| What is expected |
The response must consist of all the records, retyped exactly.

| Records for processing |
-- ==== Sys2Proof/Machine/Ladder.lean ====
section
/-! DEFINITION. Hangs, the escalation ladder, the search for the culprit, and the commands that start a reset or a fence-off
(R345 to R361). -/

namespace Sys2Proof.Machine

/-! ### Units (Tables 12-5 and 12-6) -/

/-- The row of Table 12-5 of a unit. -/
def hangRow : HangUnit → Nat
  | .issuer _ _ => 1
  | .stream _ _ => 2
  | .hub _ => 3
  | .clusterCp _ | .dieCp _ => 4
  | .channel _ => 5
  | .bridge _ _ => 6
  | .ethernet _ => 7

/-- The level at which the ladder starts for a hang (R345). -/
def startLevel : HangUnit → Nat
  | .hub _ | .clusterCp _ => 2
  | .dieCp _ | .bridge _ _ => 4
  | _ => 1

/-- The clusters in which a unit lies. -/
def unitClusters : HangUnit → List Nat
  | .issuer c _ => [clusterOf c.val]
  | .stream c _ | .hub c | .clusterCp c => [c.val]
  | .channel ch => [ch.val / 8]
  | _ => []

/-- The die that holds a unit; of a bridge the die that its failure fences off (R21). -/
def unitDie : HangUnit → Nat
  | .issuer c _ => c.val / 48
  | .stream c _ | .hub c | .clusterCp c => dieOf c.val
  | .dieCp d => d.val
  | .channel ch => ch.val / 96
  | .bridge a b => max a.val b.val
  | .ethernet n => if n = 0 then 0 else 2

/-- The island of a unit (Table 01-3). -/
def unitIsland : HangUnit → Nat
  | .dieCp d => 48 + d.val
  | .bridge a b => 48 + max a.val b.val
  | .ethernet n => 56 + n.val
  | u => (unitClusters u).headD 0

/-- The partition that a unit works for: that of its cluster, or the lowest-numbered one with a share on its channel. -/
def State.unitPart (s : State) (u : HangUnit) : Option Nat :=
  match u with
  | .channel ch => (s.parts.find? fun e => e.2.inUse && e.2.lay.channels.contains ch.val).map fun e => e.1
  | u => (s.parts.find? fun e => e.2.inUse && (unitClusters u).any fun c => e.2.lay.clusters.contains c).map fun e => e.1

/-- The die that holds a partition: that of its lowest cluster, or of its lowest channel where it is memory-only (R347). -/
def State.partDie (s : State) (p : Nat) : Nat :=
  match (s.part p).lay.clusters, (s.part p).lay.channels with
  | c :: _, _ => dieOf c
  | [], ch :: _ => ch / 96
  | [], [] => 0

/-- The die whose control processor runs the ladder for a resource. -/
def State.resDie (s : State) : Resource → Nat
  | .unit u => unitDie u
  | .part p => s.partDie p.val
  | .cluster c => dieOf c.val
  | .die d => d.val
  | .wholeModule => 0

/-- The island that a LADDER record of a resource names: the unit's, or the die fabric whose processor runs the ladder. -/
def State.resIsland (s : State) : Resource → Nat
  | .unit u => unitIsland u
  | r => 48 + s.resDie r

/-- Contexts that have streams or descriptors on an engine. -/
def StreamEngine.ctxs (g : StreamEngine) : List Nat :=
  distinct ((g.queue.map fun d => d.ctx) ++ (g.active.map fun (x : Nat × Stream) => x.2.ctx) ++
    (g.suspended.map fun t => t.ctx) ++ (g.ending.map fun t => t.ctx))

/-- The suspects of a hang (R358): a core's or an engine's own contexts, and of a shared unit the contexts that the command names. -/
def State.suspectsOf (s : State) (u : HangUnit) (named : List Nat) : List Nat :=
  match u with
  | .issuer c _ => if (s.core c.val).ctx = 0 then [] else [(s.core c.val).ctx]
  | .stream c e => (s.engine (4 * c.val + e.val)).ctxs
  | _ => (distinct named).filter fun n => (s.ctx n).state == .live

/-- Whether a control unit is blocked on a remote read or wait that has no timeout and no answer: the ladder ends it (R62). -/
def Blocked.unanswered (b : Blocked) : Bool :=
  b.answer.isNone && b.deadline.isNone && (match b.op with
    | .rfread _ _ _ | .rfwait _ _ _ _ => true
    | _ => false)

| Problem solution |
-- ==== Sys2Proof/Machine/Ladder.lean ====
section
/-! DEFINITION. Hangs, the escalation ladder, the search for the culprit, and the commands that start a reset or a fence-off
(R345 to R361). -/

namespace Sys2Proof.Machine

/-! ### Units (Tables 12-5 and 12-6) -/

/-- The row of Table 12-5 of a unit. -/
def hangRow : HangUnit → Nat
  | .issuer _ _ => 1
  | .stream _ _ => 2
  | .hub _ => 3
  | .clusterCp _ | .dieCp _ => 4
  | .channel _ => 5
  | .bridge _ _ => 6
  | .ethernet _ => 7

/-- The level at which the ladder starts for a hang (R345). -/
def startLevel : HangUnit → Nat
  | .hub _ | .clusterCp _ => 2
  | .dieCp _ | .bridge _ _ => 4
  | _ => 1

/-- The clusters in which a unit lies. -/
def unitClusters : HangUnit → List Nat
  | .issuer c _ => [clusterOf c.val]
  | .stream c _ | .hub c | .clusterCp c => [c.val]
  | .channel ch => [ch.val / 8]
  | _ => []

/-- The die that holds a unit; of a bridge the die that its failure fences off (R21). -/
def unitDie : HangUnit → Nat
  | .issuer c _ => c.val / 48
  | .stream c _ | .hub c | .clusterCp c => dieOf c.val
  | .dieCp d => d.val
  | .channel ch => ch.val / 96
  | .bridge a b => max a.val b.val
  | .ethernet n => if n = 0 then 0 else 2

/-- The island of a unit (Table 01-3). -/
def unitIsland : HangUnit → Nat
  | .dieCp d => 48 + d.val
  | .bridge a b => 48 + max a.val b.val
  | .ethernet n => 56 + n.val
  | u => (unitClusters u).headD 0

/-- The partition that a unit works for: that of its cluster, or the lowest-numbered one with a share on its channel. -/
def State.unitPart (s : State) (u : HangUnit) : Option Nat :=
  match u with
  | .channel ch => (s.parts.find? fun e => e.2.inUse && e.2.lay.channels.contains ch.val).map fun e => e.1
  | u => (s.parts.find? fun e => e.2.inUse && (unitClusters u).any fun c => e.2.lay.clusters.contains c).map fun e => e.1

/-- The die that holds a partition: that of its lowest cluster, or of its lowest channel where it is memory-only (R347). -/
def State.partDie (s : State) (p : Nat) : Nat :=
  match (s.part p).lay.clusters, (s.part p).lay.channels with
  | c :: _, _ => dieOf c
  | [], ch :: _ => ch / 96
  | [], [] => 0

/-- The die whose control processor runs the ladder for a resource. -/
def State.resDie (s : State) : Resource → Nat
  | .unit u => unitDie u
  | .part p => s.partDie p.val
  | .cluster c => dieOf c.val
  | .die d => d.val
  | .wholeModule => 0

/-- The island that a LADDER record of a resource names: the unit's, or the die fabric whose processor runs the ladder. -/
def State.resIsland (s : State) : Resource → Nat
  | .unit u => unitIsland u
  | r => 48 + s.resDie r

/-- Contexts that have streams or descriptors on an engine. -/
def StreamEngine.ctxs (g : StreamEngine) : List Nat :=
  distinct ((g.queue.map fun d => d.ctx) ++ (g.active.map fun (x : Nat × Stream) => x.2.ctx) ++
    (g.suspended.map fun t => t.ctx) ++ (g.ending.map fun t => t.ctx))

/-- The suspects of a hang (R358): a core's or an engine's own contexts, and of a shared unit the contexts that the command names. -/
def State.suspectsOf (s : State) (u : HangUnit) (named : List Nat) : List Nat :=
  match u with
  | .issuer c _ => if (s.core c.val).ctx = 0 then [] else [(s.core c.val).ctx]
  | .stream c e => (s.engine (4 * c.val + e.val)).ctxs
  | _ => (distinct named).filter fun n => (s.ctx n).state == .live

/-- Whether a control unit is blocked on a remote read or wait that has no timeout and no answer: the ladder ends it (R62). -/
def Blocked.unanswered (b : Blocked) : Bool :=
  b.answer.isNone && b.deadline.isNone && (match b.op with
    | .rfread _ _ _ | .rfwait _ _ _ _ => true
    | _ => false)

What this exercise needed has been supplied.